### EXERCISE DETAILS
For the records below, print the lines from the line with "-- ==== Sys2Proof/Word.lean" through the line with "header-vector container. -/" exactly as written; include both end lines and exclude the rest.

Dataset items
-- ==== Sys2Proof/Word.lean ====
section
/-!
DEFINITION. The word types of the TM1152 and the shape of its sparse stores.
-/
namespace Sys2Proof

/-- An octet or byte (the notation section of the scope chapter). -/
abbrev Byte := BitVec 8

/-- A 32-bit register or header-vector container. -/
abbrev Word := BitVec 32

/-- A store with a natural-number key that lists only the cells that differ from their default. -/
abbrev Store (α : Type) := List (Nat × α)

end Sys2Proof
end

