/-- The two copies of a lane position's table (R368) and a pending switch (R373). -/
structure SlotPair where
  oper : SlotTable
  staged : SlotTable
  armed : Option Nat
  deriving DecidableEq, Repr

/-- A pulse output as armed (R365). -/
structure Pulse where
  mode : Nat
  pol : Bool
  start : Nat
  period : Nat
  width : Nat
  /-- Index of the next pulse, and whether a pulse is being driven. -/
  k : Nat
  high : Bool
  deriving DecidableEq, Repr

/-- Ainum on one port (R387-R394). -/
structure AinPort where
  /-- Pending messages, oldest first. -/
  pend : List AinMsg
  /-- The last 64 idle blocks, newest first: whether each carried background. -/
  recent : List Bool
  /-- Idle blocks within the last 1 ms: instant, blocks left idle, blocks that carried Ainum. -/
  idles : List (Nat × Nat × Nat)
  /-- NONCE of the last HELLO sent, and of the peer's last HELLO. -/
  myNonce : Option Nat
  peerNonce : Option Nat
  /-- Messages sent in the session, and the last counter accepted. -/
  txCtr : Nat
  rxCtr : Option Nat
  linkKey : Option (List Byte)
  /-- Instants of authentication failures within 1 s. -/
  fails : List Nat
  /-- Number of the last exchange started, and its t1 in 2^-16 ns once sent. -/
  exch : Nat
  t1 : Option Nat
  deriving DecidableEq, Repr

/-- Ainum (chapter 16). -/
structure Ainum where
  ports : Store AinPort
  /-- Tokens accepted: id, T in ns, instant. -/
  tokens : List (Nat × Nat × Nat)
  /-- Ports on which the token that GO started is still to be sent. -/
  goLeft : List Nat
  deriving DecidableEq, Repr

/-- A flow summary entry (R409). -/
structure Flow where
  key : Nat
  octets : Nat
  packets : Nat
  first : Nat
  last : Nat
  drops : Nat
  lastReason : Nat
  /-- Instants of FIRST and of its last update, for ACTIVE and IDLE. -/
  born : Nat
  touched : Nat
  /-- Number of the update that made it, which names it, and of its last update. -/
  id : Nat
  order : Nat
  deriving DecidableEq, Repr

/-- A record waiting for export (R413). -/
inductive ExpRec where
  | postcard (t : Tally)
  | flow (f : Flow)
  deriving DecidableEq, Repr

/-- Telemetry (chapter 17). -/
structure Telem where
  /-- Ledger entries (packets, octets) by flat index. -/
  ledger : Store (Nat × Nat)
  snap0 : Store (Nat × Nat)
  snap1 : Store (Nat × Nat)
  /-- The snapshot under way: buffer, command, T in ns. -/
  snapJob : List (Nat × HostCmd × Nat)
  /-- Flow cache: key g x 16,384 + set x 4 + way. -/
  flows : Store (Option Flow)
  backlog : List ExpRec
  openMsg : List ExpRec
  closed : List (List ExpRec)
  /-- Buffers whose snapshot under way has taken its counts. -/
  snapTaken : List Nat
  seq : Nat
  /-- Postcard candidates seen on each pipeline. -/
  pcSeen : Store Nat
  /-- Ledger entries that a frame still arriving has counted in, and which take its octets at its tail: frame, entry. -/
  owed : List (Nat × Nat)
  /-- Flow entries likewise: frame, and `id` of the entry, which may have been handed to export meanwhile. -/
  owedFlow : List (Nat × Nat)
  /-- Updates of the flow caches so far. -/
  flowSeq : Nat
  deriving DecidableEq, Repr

* * *

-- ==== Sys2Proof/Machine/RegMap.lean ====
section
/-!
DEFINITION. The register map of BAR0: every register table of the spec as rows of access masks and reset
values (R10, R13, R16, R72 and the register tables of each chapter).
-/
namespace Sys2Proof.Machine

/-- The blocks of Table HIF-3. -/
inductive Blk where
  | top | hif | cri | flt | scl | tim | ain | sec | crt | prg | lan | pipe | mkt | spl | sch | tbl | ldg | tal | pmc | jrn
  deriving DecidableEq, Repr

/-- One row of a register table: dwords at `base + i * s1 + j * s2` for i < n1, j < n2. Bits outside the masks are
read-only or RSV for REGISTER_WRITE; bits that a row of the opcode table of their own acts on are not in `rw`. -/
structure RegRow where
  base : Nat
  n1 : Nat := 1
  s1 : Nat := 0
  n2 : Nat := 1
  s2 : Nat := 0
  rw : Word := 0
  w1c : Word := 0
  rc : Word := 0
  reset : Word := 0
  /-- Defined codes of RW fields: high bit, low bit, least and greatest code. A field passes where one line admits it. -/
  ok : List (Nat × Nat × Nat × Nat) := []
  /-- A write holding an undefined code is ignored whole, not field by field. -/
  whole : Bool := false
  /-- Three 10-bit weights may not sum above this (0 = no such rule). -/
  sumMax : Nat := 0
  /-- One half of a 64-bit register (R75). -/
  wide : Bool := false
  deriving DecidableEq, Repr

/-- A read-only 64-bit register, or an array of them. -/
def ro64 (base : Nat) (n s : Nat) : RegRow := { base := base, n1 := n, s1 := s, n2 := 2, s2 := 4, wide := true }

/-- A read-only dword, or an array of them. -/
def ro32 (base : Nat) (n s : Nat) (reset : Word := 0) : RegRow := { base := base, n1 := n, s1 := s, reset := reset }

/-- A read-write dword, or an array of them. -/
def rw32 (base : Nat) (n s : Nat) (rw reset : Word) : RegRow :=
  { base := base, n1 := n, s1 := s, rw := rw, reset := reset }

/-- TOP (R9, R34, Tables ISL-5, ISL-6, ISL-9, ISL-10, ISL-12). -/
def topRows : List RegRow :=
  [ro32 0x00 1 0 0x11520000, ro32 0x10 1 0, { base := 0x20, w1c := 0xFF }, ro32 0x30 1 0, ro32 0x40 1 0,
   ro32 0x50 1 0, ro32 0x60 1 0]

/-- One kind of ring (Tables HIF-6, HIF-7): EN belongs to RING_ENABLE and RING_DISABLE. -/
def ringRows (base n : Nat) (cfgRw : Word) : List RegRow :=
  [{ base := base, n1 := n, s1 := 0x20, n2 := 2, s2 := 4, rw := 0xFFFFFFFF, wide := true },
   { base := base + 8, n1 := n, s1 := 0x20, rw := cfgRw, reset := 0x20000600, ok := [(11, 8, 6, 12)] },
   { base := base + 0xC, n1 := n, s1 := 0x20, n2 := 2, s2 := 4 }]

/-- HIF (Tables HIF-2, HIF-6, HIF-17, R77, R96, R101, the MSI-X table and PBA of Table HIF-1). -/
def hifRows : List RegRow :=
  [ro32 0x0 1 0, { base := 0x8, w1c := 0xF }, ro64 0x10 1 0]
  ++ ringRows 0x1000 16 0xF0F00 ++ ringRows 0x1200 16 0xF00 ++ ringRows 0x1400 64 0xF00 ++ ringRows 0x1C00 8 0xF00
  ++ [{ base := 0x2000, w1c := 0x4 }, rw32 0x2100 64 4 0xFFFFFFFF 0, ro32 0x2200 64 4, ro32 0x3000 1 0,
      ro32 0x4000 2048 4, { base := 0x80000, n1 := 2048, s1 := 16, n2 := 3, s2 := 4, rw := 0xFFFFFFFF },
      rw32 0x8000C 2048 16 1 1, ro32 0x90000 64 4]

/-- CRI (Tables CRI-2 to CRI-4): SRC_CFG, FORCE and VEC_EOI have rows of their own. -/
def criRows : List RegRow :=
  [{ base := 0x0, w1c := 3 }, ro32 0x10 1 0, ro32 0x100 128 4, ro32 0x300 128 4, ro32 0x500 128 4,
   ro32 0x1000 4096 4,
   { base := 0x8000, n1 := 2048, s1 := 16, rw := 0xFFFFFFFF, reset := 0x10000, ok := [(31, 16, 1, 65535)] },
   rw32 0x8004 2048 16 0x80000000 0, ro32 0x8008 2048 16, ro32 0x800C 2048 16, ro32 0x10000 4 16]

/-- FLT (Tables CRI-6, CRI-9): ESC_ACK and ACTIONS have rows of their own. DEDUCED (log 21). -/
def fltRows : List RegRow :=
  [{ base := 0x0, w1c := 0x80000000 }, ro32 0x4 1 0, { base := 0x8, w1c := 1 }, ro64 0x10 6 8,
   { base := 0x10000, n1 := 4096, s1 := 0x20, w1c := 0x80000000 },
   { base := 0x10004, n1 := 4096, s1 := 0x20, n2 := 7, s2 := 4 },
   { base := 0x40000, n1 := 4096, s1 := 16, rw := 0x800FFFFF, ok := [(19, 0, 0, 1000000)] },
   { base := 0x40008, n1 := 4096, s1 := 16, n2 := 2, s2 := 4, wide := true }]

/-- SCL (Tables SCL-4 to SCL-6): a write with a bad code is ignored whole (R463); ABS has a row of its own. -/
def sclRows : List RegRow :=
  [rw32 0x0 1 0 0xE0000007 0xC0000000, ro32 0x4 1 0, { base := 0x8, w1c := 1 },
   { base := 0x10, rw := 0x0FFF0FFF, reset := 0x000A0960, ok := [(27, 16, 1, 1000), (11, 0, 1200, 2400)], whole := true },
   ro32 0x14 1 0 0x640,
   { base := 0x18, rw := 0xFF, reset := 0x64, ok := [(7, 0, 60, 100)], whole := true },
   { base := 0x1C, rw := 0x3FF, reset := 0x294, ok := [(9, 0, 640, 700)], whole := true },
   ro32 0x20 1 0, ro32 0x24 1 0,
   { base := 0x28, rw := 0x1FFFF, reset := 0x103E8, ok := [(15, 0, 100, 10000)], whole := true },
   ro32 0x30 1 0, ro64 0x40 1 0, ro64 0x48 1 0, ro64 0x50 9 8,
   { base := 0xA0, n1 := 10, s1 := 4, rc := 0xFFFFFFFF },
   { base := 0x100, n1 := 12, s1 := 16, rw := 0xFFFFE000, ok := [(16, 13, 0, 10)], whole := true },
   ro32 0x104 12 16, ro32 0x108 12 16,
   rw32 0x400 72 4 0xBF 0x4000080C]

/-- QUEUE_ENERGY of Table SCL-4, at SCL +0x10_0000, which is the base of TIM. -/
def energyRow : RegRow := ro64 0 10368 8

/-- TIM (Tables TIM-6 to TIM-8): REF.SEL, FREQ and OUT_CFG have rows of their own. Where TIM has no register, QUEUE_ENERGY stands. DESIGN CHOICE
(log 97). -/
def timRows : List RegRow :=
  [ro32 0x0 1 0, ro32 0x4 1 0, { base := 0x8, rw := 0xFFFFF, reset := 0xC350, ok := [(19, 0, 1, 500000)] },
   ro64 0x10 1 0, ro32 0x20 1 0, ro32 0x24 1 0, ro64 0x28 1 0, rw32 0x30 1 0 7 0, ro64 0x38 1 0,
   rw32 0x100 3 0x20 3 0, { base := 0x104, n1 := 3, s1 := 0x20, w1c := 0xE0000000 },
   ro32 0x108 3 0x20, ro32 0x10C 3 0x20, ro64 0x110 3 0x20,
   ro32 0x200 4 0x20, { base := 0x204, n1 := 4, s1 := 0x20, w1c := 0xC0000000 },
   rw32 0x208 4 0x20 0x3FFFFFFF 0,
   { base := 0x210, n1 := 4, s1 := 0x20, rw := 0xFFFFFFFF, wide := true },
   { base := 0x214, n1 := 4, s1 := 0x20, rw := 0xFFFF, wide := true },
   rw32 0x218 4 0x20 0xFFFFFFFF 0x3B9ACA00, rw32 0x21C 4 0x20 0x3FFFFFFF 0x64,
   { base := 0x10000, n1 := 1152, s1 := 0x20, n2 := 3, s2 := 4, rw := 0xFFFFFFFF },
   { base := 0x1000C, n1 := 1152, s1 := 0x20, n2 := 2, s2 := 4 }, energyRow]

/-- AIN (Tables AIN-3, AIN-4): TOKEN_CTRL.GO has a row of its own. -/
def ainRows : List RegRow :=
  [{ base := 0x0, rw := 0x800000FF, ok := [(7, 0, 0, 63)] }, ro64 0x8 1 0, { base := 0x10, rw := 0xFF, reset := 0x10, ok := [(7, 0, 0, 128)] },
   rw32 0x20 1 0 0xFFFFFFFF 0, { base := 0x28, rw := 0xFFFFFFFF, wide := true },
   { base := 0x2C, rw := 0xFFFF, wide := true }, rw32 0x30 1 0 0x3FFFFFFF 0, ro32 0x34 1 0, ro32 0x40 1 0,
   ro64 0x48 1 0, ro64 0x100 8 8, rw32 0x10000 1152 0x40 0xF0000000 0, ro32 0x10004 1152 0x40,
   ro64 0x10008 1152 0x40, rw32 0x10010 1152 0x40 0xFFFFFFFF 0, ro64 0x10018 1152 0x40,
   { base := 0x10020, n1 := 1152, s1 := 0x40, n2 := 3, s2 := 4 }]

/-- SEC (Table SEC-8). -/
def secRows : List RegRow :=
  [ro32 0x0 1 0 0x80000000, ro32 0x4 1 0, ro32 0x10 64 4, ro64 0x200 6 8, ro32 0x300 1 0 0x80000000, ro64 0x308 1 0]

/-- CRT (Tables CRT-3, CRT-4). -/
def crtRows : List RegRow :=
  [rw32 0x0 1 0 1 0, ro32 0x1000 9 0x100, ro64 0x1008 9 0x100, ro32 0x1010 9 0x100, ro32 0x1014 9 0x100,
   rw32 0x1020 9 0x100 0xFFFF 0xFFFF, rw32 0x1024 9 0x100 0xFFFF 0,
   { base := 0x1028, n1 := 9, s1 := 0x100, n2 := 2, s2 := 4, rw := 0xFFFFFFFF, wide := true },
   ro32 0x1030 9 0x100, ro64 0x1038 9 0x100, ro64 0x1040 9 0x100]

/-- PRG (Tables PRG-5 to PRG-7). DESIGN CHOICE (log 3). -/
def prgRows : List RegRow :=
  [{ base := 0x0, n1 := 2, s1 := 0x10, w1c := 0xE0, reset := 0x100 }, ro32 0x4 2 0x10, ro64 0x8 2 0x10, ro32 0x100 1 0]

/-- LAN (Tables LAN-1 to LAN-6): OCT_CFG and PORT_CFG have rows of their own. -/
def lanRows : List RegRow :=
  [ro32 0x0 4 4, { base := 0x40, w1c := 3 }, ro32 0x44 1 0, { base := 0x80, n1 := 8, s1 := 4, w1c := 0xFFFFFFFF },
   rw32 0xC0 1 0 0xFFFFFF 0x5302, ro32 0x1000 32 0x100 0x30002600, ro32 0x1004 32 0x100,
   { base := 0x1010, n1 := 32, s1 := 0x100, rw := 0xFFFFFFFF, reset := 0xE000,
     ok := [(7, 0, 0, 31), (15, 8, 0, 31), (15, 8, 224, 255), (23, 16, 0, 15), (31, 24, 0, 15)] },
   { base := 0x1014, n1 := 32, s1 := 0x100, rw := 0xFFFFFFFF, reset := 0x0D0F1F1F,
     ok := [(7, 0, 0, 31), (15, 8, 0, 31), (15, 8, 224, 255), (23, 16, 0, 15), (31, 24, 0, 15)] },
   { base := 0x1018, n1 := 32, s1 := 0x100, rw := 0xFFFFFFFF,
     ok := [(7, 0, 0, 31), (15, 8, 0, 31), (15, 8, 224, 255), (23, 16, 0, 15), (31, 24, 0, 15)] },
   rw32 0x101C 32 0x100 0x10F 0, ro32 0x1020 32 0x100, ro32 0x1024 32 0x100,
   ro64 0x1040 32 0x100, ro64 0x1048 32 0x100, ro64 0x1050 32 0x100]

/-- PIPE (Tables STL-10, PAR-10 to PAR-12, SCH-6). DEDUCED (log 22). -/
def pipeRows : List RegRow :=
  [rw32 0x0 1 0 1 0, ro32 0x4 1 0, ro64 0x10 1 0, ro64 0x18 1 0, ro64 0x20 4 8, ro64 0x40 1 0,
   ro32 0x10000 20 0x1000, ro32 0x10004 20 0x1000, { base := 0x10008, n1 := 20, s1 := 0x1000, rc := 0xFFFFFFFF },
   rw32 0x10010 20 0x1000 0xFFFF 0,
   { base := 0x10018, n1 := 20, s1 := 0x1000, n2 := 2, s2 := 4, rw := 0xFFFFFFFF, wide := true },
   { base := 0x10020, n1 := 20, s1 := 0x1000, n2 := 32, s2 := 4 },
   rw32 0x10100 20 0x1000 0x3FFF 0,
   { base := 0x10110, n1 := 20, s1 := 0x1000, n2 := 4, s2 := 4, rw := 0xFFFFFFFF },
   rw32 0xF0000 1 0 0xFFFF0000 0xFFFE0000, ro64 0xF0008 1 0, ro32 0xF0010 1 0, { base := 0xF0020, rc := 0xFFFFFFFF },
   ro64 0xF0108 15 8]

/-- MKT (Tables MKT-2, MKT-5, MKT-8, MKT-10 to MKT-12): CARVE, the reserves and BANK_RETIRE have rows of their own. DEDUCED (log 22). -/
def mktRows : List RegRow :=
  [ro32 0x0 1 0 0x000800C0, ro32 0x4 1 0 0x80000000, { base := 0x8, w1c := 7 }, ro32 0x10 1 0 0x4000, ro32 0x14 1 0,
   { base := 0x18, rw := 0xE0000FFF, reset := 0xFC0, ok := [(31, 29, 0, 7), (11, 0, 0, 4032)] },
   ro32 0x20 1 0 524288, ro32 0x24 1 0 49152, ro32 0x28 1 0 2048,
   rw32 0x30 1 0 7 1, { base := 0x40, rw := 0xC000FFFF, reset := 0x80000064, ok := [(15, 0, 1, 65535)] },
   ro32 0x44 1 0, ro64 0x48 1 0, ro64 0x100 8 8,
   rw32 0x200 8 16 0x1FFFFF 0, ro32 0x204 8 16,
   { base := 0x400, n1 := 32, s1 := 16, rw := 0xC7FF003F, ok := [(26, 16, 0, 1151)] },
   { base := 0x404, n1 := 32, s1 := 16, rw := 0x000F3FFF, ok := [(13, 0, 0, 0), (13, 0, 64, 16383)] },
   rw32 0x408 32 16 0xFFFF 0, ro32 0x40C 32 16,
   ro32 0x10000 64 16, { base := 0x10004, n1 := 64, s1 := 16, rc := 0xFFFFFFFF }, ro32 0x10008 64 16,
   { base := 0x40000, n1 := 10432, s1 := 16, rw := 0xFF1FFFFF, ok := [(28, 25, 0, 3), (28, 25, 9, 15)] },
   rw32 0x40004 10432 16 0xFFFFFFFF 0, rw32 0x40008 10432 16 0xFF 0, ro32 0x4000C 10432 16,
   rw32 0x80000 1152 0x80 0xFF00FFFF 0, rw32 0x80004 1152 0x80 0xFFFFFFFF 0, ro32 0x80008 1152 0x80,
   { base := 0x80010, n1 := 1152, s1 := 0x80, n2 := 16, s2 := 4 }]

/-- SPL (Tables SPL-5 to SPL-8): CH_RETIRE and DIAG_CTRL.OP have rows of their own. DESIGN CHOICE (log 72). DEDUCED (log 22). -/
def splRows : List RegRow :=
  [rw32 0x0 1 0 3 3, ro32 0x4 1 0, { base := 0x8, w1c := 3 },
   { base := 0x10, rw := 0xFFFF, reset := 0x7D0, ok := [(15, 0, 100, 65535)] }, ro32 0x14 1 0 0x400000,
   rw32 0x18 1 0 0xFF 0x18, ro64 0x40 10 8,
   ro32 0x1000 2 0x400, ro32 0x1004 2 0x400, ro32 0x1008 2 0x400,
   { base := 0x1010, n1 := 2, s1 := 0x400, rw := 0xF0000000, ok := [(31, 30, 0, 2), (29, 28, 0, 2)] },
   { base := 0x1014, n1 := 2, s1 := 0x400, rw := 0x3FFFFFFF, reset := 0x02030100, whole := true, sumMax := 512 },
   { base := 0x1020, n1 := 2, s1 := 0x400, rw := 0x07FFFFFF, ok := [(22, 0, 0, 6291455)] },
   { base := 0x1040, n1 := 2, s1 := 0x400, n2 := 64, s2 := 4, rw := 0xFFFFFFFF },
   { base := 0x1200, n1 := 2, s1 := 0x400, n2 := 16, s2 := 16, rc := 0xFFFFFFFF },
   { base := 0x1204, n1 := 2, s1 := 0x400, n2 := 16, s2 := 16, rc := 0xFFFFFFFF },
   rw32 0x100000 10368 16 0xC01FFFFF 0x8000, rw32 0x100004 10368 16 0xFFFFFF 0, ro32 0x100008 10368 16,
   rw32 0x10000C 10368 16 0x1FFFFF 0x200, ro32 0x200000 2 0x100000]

### ANSWER TO THE PROBLEM
-- ==== Sys2Proof/Word.lean ====
section
/-!
DEFINITION. The word types of the TM1152 and the shape of its sparse stores.
-/
namespace Sys2Proof

/-- An octet or byte (the notation section of the scope chapter). -/
abbrev Byte := BitVec 8

/-- A 32-bit register or header-vector container. -/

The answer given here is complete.